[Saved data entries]
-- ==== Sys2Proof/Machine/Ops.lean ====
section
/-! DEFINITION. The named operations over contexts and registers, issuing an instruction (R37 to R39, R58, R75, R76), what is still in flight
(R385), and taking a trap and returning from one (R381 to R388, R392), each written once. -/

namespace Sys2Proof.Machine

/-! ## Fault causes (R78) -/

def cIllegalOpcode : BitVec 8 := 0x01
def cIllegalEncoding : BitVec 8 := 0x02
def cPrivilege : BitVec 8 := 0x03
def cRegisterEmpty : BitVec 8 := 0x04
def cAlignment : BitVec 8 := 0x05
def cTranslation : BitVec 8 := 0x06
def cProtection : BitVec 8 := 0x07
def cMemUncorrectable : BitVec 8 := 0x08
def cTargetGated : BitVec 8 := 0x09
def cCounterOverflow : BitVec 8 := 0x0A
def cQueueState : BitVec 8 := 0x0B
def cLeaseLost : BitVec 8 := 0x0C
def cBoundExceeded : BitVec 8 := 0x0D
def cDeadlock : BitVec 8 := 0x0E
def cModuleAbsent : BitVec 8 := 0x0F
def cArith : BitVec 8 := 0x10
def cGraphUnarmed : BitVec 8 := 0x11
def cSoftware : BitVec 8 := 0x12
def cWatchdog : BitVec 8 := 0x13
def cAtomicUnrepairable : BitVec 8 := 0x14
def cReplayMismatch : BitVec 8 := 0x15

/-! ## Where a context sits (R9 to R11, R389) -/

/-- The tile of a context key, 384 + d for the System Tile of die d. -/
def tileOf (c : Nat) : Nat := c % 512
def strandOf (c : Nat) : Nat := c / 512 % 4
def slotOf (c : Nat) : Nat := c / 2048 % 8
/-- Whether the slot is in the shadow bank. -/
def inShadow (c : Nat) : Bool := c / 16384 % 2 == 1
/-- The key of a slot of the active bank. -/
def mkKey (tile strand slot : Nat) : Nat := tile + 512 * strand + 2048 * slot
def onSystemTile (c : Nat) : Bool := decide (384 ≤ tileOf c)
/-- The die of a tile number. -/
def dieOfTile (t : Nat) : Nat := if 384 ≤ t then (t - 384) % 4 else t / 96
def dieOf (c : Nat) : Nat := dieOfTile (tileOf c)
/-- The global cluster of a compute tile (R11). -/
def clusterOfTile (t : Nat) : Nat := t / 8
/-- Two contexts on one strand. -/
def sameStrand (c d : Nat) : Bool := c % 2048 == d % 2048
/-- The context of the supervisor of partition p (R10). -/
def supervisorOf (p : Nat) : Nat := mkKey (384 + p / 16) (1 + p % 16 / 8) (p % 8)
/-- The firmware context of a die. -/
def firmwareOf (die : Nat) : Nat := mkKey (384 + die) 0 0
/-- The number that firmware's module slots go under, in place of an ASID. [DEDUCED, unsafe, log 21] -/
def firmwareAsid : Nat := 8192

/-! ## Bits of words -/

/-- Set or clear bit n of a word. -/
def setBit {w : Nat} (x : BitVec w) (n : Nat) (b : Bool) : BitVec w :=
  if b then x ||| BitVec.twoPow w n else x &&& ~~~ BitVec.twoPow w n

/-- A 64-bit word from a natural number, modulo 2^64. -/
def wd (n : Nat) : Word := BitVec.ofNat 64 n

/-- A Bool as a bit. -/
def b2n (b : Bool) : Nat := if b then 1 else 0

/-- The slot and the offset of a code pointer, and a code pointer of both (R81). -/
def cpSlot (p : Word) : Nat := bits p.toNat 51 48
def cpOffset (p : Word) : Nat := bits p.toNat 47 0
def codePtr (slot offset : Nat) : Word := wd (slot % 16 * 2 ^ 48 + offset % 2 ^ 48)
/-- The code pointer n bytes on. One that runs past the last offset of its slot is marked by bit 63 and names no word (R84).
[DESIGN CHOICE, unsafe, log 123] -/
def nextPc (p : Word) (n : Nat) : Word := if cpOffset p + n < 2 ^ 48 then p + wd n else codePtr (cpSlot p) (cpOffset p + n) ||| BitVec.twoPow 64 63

Task to carry out: Taking the records above, retype every line from the one with "def mkKey (tile" down to the one with "def dieOfTile (t", exactly and with nothing else.

Task output:
def mkKey (tile strand slot : Nat) : Nat := tile + 512 * strand + 2048 * slot
def onSystemTile (c : Nat) : Bool := decide (384 ≤ tileOf c)
/-- The die of a tile number. -/
def dieOfTile (t : Nat) : Nat := if 384 ≤ t then (t - 384) % 4 else t / 96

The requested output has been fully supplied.